» **Work required**
The data below holds a line containing "(execHangCheck x0) := by" and a line containing "(keepCast x0 x1 x2) := by"; please quote exactly those two lines and every line between them, and nothing else.

Records contained in a dataset:

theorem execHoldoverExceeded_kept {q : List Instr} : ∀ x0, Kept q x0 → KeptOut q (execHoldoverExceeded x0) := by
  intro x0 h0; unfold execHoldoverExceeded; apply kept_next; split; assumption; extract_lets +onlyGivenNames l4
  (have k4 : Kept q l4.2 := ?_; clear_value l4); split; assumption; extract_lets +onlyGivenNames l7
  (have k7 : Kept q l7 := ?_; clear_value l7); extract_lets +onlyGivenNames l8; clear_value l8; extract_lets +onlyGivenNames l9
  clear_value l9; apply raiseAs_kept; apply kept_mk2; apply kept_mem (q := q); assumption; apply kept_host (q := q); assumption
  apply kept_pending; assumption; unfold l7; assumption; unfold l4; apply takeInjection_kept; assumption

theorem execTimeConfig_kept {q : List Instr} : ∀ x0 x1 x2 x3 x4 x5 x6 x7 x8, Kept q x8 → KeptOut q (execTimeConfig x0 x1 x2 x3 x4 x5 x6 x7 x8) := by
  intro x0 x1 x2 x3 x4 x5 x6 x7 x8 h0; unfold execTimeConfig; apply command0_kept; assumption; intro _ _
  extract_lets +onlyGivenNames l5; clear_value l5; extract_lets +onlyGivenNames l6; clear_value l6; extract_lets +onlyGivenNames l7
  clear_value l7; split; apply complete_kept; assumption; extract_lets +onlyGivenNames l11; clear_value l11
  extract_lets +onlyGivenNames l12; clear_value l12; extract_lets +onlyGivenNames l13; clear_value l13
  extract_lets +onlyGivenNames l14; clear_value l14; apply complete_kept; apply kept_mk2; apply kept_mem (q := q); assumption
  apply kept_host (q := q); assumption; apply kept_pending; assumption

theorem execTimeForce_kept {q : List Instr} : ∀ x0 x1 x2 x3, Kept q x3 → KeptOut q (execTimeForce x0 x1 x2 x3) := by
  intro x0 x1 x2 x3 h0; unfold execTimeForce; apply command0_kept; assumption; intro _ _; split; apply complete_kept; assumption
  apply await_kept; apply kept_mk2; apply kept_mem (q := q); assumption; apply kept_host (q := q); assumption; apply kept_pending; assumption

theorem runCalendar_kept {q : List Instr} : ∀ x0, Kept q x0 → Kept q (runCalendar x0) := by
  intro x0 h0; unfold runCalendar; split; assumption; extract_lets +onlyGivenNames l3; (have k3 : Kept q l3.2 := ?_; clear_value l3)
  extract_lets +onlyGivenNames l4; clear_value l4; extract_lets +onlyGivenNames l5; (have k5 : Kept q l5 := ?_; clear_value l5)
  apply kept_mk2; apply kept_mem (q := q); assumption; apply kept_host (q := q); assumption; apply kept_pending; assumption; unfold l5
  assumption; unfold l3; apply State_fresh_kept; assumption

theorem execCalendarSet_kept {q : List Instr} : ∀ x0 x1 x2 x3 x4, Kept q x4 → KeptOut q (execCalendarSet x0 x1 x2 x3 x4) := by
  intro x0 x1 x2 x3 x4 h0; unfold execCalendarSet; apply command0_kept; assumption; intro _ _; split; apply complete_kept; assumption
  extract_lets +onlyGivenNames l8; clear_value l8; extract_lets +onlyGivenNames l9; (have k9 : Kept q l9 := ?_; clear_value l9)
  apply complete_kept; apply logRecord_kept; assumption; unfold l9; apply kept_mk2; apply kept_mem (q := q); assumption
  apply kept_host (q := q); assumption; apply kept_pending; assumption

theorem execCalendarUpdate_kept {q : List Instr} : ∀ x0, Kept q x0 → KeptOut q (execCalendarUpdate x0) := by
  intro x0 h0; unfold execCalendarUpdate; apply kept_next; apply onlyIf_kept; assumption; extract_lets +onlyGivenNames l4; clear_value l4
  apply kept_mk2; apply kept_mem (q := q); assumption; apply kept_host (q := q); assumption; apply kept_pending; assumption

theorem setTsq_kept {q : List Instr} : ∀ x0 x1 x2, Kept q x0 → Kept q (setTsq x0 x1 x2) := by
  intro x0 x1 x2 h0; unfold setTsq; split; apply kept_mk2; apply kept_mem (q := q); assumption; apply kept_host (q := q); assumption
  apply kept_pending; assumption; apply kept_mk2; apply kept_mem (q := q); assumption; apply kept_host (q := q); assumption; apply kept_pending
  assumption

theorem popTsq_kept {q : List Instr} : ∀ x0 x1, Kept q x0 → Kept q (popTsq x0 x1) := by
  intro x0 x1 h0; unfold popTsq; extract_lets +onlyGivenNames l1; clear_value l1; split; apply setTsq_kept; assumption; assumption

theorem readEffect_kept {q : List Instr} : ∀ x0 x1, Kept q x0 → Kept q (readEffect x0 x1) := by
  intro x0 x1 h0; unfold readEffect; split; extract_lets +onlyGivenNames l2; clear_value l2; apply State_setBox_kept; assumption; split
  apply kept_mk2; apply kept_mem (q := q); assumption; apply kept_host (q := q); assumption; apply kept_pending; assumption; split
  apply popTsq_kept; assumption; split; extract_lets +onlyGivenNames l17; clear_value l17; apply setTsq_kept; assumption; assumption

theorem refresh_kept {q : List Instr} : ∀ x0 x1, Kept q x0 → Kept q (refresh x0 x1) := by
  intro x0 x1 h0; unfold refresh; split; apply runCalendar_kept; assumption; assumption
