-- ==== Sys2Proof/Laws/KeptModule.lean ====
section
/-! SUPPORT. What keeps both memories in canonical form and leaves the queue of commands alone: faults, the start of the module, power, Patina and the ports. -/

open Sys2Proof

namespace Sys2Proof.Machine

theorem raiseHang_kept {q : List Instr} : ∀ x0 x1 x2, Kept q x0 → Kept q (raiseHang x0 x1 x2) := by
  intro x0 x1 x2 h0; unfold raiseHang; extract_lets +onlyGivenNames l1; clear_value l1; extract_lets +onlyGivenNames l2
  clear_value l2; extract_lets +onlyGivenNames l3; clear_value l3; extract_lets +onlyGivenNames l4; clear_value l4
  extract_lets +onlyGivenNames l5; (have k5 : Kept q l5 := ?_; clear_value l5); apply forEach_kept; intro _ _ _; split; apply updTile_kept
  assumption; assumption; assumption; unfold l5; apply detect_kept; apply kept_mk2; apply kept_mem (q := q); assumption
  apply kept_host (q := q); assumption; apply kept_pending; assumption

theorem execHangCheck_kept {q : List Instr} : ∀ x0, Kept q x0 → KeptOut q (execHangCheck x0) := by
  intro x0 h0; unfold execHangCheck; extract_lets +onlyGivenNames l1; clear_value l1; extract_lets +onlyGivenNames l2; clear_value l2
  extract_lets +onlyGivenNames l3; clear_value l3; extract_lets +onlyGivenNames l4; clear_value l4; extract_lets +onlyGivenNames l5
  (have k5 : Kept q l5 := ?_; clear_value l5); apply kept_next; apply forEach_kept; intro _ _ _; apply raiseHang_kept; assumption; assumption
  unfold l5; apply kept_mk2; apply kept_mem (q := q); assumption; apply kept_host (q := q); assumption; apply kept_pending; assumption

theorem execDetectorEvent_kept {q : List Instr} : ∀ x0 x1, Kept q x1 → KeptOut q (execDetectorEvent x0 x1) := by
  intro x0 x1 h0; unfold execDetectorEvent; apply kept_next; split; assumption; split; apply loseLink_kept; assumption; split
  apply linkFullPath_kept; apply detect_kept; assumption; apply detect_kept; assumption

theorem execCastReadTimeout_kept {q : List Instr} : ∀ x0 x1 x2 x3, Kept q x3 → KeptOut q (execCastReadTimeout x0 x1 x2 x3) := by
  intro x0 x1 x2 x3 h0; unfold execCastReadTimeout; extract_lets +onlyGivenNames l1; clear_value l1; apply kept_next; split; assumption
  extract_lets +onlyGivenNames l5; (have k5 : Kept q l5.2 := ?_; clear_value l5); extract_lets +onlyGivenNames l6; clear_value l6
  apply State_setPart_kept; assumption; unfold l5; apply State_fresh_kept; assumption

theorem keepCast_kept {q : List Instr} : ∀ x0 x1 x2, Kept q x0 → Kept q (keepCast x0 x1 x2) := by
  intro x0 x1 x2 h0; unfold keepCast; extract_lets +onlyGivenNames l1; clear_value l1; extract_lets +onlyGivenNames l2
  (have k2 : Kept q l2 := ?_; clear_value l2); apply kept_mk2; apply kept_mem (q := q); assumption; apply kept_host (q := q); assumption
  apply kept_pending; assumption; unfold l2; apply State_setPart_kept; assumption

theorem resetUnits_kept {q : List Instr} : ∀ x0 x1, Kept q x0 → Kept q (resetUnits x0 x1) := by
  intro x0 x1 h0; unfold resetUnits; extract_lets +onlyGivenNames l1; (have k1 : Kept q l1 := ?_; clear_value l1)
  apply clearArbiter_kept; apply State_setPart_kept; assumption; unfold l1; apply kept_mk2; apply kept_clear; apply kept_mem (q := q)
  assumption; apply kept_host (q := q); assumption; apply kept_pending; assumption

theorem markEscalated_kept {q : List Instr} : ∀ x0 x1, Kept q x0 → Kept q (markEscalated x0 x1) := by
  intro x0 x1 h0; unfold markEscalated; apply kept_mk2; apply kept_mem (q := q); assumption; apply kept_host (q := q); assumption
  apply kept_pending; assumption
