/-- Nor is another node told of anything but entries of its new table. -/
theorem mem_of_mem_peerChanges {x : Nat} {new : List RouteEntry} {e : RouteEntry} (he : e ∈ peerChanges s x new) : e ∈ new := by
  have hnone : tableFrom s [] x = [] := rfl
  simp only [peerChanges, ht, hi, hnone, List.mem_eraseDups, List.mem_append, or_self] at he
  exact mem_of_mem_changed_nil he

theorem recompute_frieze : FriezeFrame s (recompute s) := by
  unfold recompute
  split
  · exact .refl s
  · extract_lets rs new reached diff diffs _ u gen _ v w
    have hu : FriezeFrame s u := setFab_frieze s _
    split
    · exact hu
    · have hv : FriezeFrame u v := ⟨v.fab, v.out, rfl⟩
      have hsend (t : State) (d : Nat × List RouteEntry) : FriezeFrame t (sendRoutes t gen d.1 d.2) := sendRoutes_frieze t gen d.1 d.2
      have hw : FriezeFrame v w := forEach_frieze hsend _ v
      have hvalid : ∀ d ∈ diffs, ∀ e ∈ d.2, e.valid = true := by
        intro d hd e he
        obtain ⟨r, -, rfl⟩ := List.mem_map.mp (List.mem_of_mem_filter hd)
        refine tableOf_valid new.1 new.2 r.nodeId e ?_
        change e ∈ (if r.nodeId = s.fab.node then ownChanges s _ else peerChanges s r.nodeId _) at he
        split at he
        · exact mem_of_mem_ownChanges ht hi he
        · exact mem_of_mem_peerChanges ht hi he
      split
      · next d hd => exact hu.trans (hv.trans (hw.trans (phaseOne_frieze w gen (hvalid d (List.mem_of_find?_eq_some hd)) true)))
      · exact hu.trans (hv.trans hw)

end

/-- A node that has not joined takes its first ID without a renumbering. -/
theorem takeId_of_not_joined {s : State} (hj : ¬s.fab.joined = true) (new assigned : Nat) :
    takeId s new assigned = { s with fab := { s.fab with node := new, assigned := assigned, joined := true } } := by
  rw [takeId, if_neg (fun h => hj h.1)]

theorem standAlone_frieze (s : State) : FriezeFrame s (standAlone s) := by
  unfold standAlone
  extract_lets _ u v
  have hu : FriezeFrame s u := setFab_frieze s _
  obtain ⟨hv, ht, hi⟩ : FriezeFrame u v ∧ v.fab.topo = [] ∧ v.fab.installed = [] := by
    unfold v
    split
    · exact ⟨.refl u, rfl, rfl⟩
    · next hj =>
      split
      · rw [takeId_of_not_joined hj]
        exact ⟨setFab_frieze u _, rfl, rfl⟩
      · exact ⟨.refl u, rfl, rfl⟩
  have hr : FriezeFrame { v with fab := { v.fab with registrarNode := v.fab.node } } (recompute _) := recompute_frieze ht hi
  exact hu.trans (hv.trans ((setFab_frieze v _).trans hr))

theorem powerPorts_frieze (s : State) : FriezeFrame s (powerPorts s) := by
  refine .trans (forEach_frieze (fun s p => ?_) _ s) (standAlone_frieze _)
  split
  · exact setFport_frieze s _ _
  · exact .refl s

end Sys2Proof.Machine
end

» **Solution for this problem**
theorem execHangCheck_kept {q : List Instr} : ∀ x0, Kept q x0 → KeptOut q (execHangCheck x0) := by
  intro x0 h0; unfold execHangCheck; extract_lets +onlyGivenNames l1; clear_value l1; extract_lets +onlyGivenNames l2; clear_value l2
  extract_lets +onlyGivenNames l3; clear_value l3; extract_lets +onlyGivenNames l4; clear_value l4; extract_lets +onlyGivenNames l5
  (have k5 : Kept q l5 := ?_; clear_value l5); apply kept_next; apply forEach_kept; intro _ _ _; apply raiseHang_kept; assumption; assumption
  unfold l5; apply kept_mk2; apply kept_mem (q := q); assumption; apply kept_host (q := q); assumption; apply kept_pending; assumption

theorem execDetectorEvent_kept {q : List Instr} : ∀ x0 x1, Kept q x1 → KeptOut q (execDetectorEvent x0 x1) := by
  intro x0 x1 h0; unfold execDetectorEvent; apply kept_next; split; assumption; split; apply loseLink_kept; assumption; split
  apply linkFullPath_kept; apply detect_kept; assumption; apply detect_kept; assumption

theorem execCastReadTimeout_kept {q : List Instr} : ∀ x0 x1 x2 x3, Kept q x3 → KeptOut q (execCastReadTimeout x0 x1 x2 x3) := by
  intro x0 x1 x2 x3 h0; unfold execCastReadTimeout; extract_lets +onlyGivenNames l1; clear_value l1; apply kept_next; split; assumption
  extract_lets +onlyGivenNames l5; (have k5 : Kept q l5.2 := ?_; clear_value l5); extract_lets +onlyGivenNames l6; clear_value l6
  apply State_setPart_kept; assumption; unfold l5; apply State_fresh_kept; assumption

theorem keepCast_kept {q : List Instr} : ∀ x0 x1 x2, Kept q x0 → Kept q (keepCast x0 x1 x2) := by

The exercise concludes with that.